Train (2013), by Elisha Cooper is a story that takes us on a train journey across America from New York to California. We start off at a Grand Central Station inspired commuter rail station, and arrive at a suburban station. As commuters get off the train, an Amtrak train passes by, which we then follow. As the story progresses, we cross the country switching types of trains, from commuter to passenger long-distance, to freight, to overnight passenger, and finally high speed rail.

The book grabbed my attention for showing a high-speed rail train in a book that treated the train as regular as any other train. Many perceive high-speed trains as futuristic, or fantasy – but placing it in a children’s book as just another train made it feel so normal. It felt as if we should expect the train, just like we expect new construction at an airport, or expect the next technological advancement.
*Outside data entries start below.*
/-! ## Frame encoder -/

/-- `ENC_ENCODE` emits, in this order: 0x7E; each payload byte stuffed; the high byte and then the low byte of the
checksum of the raw payload, stuffed; 0x7E. Nothing else changes (R141 to R145). -/
def Obligations.EncodeEmitsTheWireFrame : Prop :=
  ∀ (n : Half) (p : Bytes) (s : State), p.length = n.toNat → ∃ t, exec (.encEncode n p) s = .next t ∧
    (let escaped : Byte → Bytes := fun x => if x = 0x7E#8 ∨ x = 0x7D#8 then [0x7D#8, x ^^^ 0x20#8] else [x];
      t.sink = s.sink ++ [0x7E#8] ++ p.flatMap escaped ++ escaped (BitVec.ofNat 8 ((crcCompute p).toNat / 256))
        ++ escaped (BitVec.ofNat 8 ((crcCompute p).toNat % 256)) ++ [0x7E#8]) ∧
    t = { s with outputs := t.outputs } ∧ t.frames = s.frames ∧ t.results = s.results ∧ s.outputs <+: t.outputs

/-- The stuffing of R61: 0x7E becomes 0x7D 0x5E, 0x7D becomes 0x7D 0x5D, every other byte travels plain. -/
def Obligations.StuffingReplacesTheReservedOctets : Prop :=
  stuff 0x7E#8 = [0x7D#8, 0x5E#8] ∧ stuff 0x7D#8 = [0x7D#8, 0x5D#8] ∧
  ∀ x : Byte, x ≠ 0x7E#8 → x ≠ 0x7D#8 → stuff x = [x]

/-- `ENC_ENCODE` emits exactly `N + 4 + k` bytes, `k` the number of payload and trailer bytes that are 0x7E or 0x7D, so
between `N + 4` and `2N + 6` (the spec's own derivation, R146). -/
def Obligations.EncodedLengthIsCounted : Prop :=
  ∀ (n : Half) (p : Bytes) (s : State), p.length = n.toNat → ∃ t, exec (.encEncode n p) s = .next t ∧
    t.sink.length
      = s.sink.length + n.toNat + 4 + reservedCount (p ++ [hi8 (crcCompute p), lo8 (crcCompute p)]) ∧
    s.sink.length + n.toNat + 4 ≤ t.sink.length ∧ t.sink.length ≤ s.sink.length + 2 * n.toNat + 6

/-- In what `ENC_ENCODE` emits, 0x7E stands exactly twice, first and last, and every 0x7D is followed by 0x5E or 0x5D
(the spec's own derivation, R147). -/
def Obligations.EncodedFrameIsTransparent : Prop :=
  ∀ (n : Half) (p : Bytes) (s : State), p.length = n.toNat → ∃ t w, exec (.encEncode n p) s = .next t ∧
    t.sink = s.sink ++ w ∧ w.count 0x7E#8 = 2 ∧ w.head? = some 0x7E#8 ∧ w.getLast? = some 0x7E#8 ∧
    ∀ k, w[k]? = some 0x7D#8 → w[k + 1]? = some 0x5E#8 ∨ w[k + 1]? = some 0x5D#8

/-- Two `ENC_ENCODE` with the same operands emit the same bytes, from whatever states (R148). -/
def Obligations.EncodingDependsOnItsOperandsOnly : Prop :=
  ∀ (n : Half) (p : Bytes) (s s' : State), p.length = n.toNat → ∃ t t' w,
    exec (.encEncode n p) s = .next t ∧ exec (.encEncode n p) s' = .next t' ∧
    t.sink = s.sink ++ w ∧ t'.sink = s'.sink ++ w

/-! ## Encoder and decoder together -/

/-- The round trip, with the corrected bound. What `ENC_ENCODE` emits for a payload `P`, fed byte by byte to a decoder in
any state that satisfies the invariant: the first byte is the boundary octet, and it emits at most one frame, of bytes held
before, which fits the capacity; from an empty position it emits none. With `len(P) <= C-3` the bytes after it store exactly
`P` and its trailer and emit exactly one frame, that of `P`. With `len(P) = C-2` they emit nothing, and the frame of `P` is
not what the first byte emitted (the spec's own derivation, R149, 90_conflicts.md C1). -/
def Obligations.EncodedFrameRoundTrips : Prop :=
  ∀ (n : Half) (p w : Bytes) (e e' s : State), p.length = n.toNat →
    exec (.encEncode n p) e = .next e' → e'.sink = e.sink ++ w → StateInv s → s.initialised = true →
    let frame : Event := .frame
      { bytes := p ++ [hi8 (crcCompute p), lo8 (crcCompute p)],
        rawLength := BitVec.ofNat 16 (p.length + 2), payloadLength := n };
    ∃ o before, w = 0x7E#8 :: w.tail ∧ exec (.decFeed 0x7E#8) s = .next o ∧ o.outputs = s.outputs ++ before ∧
      (before = [] ∨ ∃ f, before = [.frame f] ∧ f.rawLength.toNat + 1 ≤ s.cap.toNat) ∧ (s.wp = 0 → before = []) ∧
      (p.length + 3 ≤ s.cap.toNat → ∃ t, feedAll w.tail o = .next t ∧ feedAll w s = .next t ∧
        t.outputs = s.outputs ++ before ++ [frame] ∧
        t.bufPrefix (p.length + 2) = p ++ [hi8 (crcCompute p), lo8 (crcCompute p)] ∧
        t.wp = 0 ∧ t.esc = false ∧ t.rcrc = 0xFFFF#16) ∧
      (p.length + 2 = s.cap.toNat → ∃ t, feedAll w.tail o = .next t ∧ feedAll w s = .next t ∧
        t.outputs = s.outputs ++ before ∧ frame ∉ before ∧
        t.wp = 0 ∧ t.esc = false ∧ t.rcrc = 0xFFFF#16)
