-- ==== Sys2Proof/Laws/Ops.lean ====
section
/-! SUPPORT. One lemma per shared operation that says once everything it can do. -/

namespace Sys2Proof.Machine

variable {s t : State} {b : Byte}

/-! ### Storing a byte -/

/-- A store that goes on is inside the buffer, and its next state is the four updates in the order of R112 and R113. -/
theorem storeByte_eq_next : storeByte b s = .next t ↔
    s.wp.toNat < s.cap.toNat ∧ t = (s.writeAtPosition b).updateRunning.advance.overflowGuard := by
  unfold storeByte
  split
  · simp_all [eq_comm]
  · simp_all

/-- A store that stops is outside the buffer. -/
theorem storeByte_eq_fault {f : Fault} : storeByte b s = .fault f ↔
    s.cap.toNat ≤ s.wp.toNat ∧ f = .outsideBuffer s.wp.toNat := by
  unfold storeByte
  split
  · simp_all
  · simp_all [eq_comm]

/-- Inside the buffer a store goes on and leaves exactly what `Stores` says; the escape flag and the draws stay. -/
theorem storeByte_stores (h : s.wp.toNat < s.cap.toNat) :
    ∃ t, storeByte b s = .next t ∧ Stores b s t ∧ t.esc = s.esc ∧ t.draws = s.draws
      ∧ t.buf = Memory.write s.buf s.wp.toNat b := by
  have hc := s.cap.isLt
  have hw : (s.wp + 1).toNat = s.wp.toNat + 1 := by
    rw [BitVec.toNat_add]
    simp
    omega
  have hcap : s.wp + 1 = s.cap ↔ s.wp.toNat + 1 = s.cap.toNat := by rw [BitVec.toNat_eq, hw]
  refine ⟨_, storeByte_eq_next.2 ⟨h, rfl⟩, ⟨?_, ?_, ?_, ?_, ?_, ?_, ?_, ?_, ?_⟩, ?_, ?_, ?_⟩
  · simp [State.bufAt_writeAtPosition]
  · intro i hi
    simp [State.bufAt_writeAtPosition, hi]
  · rw [State.overflowGuard_wp]
    simp only [State.advance_wp, State.updateRunning_wp, State.writeAtPosition_wp, State.advance_cap,
      State.updateRunning_cap, State.writeAtPosition_cap, hcap]
    split
    · simp
    · exact hw
  · rw [State.overflowGuard_rcrc]
    simp only [State.advance_wp, State.updateRunning_wp, State.writeAtPosition_wp, State.advance_cap,
      State.updateRunning_cap, State.writeAtPosition_cap, State.advance_rcrc, hcap]
    split
    · rfl
    · rw [State.updateRunning_rcrc]
      by_cases h2 : 2 ≤ s.wp.toNat
      · have h2' : 2 ≤ (s.writeAtPosition b).wp.toNat := h2
        rw [if_pos h2, if_pos h2', State.bufAt_writeAtPosition, State.writeAtPosition_wp, if_neg (by omega)]
        rfl
      · have h2' : ¬ 2 ≤ (s.writeAtPosition b).wp.toNat := h2
        rw [if_neg h2, if_neg h2']
        rfl
  all_goals simp

/-! ### A boundary octet -/

/-- A validation that goes on resets the position; it emits the frame held exactly when two bytes or more are held,
inside the buffer, and the trailer matches. -/
theorem validateAndReset_eq_next : validateAndReset s = .next t ↔
    (2 ≤ s.wp.toNat ∧ s.wp.toNat ≤ s.cap.toNat ∧ s.trailerMatches = true ∧ t = (s.emit [.frame s.frameHeld]).resetPosition)
    ∨ ((s.wp.toNat < 2 ∨ (s.wp.toNat ≤ s.cap.toNat ∧ s.trailerMatches = false)) ∧ t = s.resetPosition) := by
  unfold validateAndReset Config.trailerLength
  split
  · rename_i h
    simp only [Host.Outcome.next.injEq, h, true_or, true_and, show ¬ 2 ≤ s.wp.toNat by omega, false_and, false_or]
    exact eq_comm
  · split
    · rename_i h1 h2
      simp only [reduceCtorEq, false_iff]
      omega
    · rename_i h1 h2
      have h2' : s.wp.toNat ≤ s.cap.toNat := by omega
      have h1' : 2 ≤ s.wp.toNat := by omega
      cases hm : s.trailerMatches
      · simp only [Bool.false_eq_true, if_false, Host.Outcome.next.injEq, h1', h2', true_and, false_and, false_or, h1, and_true,
          or_true]
        exact eq_comm
      · simp only [if_true, Host.Outcome.next.injEq, h1', h2', true_and, h1, and_false, or_false, reduceCtorEq, false_and]
        exact eq_comm

/-- A validation that stops holds more bytes than the buffer has. -/
theorem validateAndReset_eq_fault {f : Fault} : validateAndReset s = .fault f ↔
    2 ≤ s.wp.toNat ∧ s.cap.toNat < s.wp.toNat ∧ f = .outsideBuffer (s.wp.toNat - 1) := by
  unfold validateAndReset Config.trailerLength
  split
  · simp_all
  · split
    · rename_i h1 h2
      simp only [Host.Outcome.fault.injEq, h2, true_and, show 2 ≤ s.wp.toNat by omega]
      exact eq_comm
    · rename_i h1 h2
      split <;> simp [h2]

/-! ### The guard of the decoder's operations -/

theorem onDecoder_constructed {path : State → Outcome} (h : s.initialised = true) : onDecoder path s = path s := by
  simp [onDecoder, h]

theorem onDecoder_unconstructed {path : State → Outcome} (h : s.initialised = false) :
    onDecoder path s = .next (s.refuse .uninitialised) := by
  simp [onDecoder, h]

/-! ### The state helpers, as record updates -/

theorem State.resetPosition_eq (s : State) : s.resetPosition = { s with wp := 0, rcrc := 0xFFFF#16 } := rfl

theorem State.refuse_eq (s : State) (r : RefusalReason) : s.refuse r = { s with refusals := s.refusals ++ [r] } := rfl

theorem State.emit_eq (s : State) (es : List Event) : s.emit es = { s with outputs := s.outputs ++ es } := rfl

end Sys2Proof.Machine
end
"Train" cover. Book by Elisha Cooper.


Blue Amtrak train passes commuter train. Image: Elisha Cooper.
I asked Cooper how he came up with the idea of the narrative of switching train types and including a high-speed train.
"There’s love for trains in America, especially with children, but not enough.  We’re a car country.  In some small way I wanted to address that – show where our country needs to go.  So this book is about trains, but it’s really about travel.  How travel is transporting, in both senses of the word.  That’s my hope at least.

[Regarding the narrative,] when I started this book, I knew I wanted to write about all kinds of trains, but couldn’t figure out how.  Then it struck me that I could have different trains pass each other.  That was my way into the book.  I saw how these trains could leap-frog the reader across the country all the way to San Francisco.  Since I now live in New York, but used to live in the Bay Area, this journey seemed right.

Cooper is optimistic about the prospects for high-speed rail’s future in California.  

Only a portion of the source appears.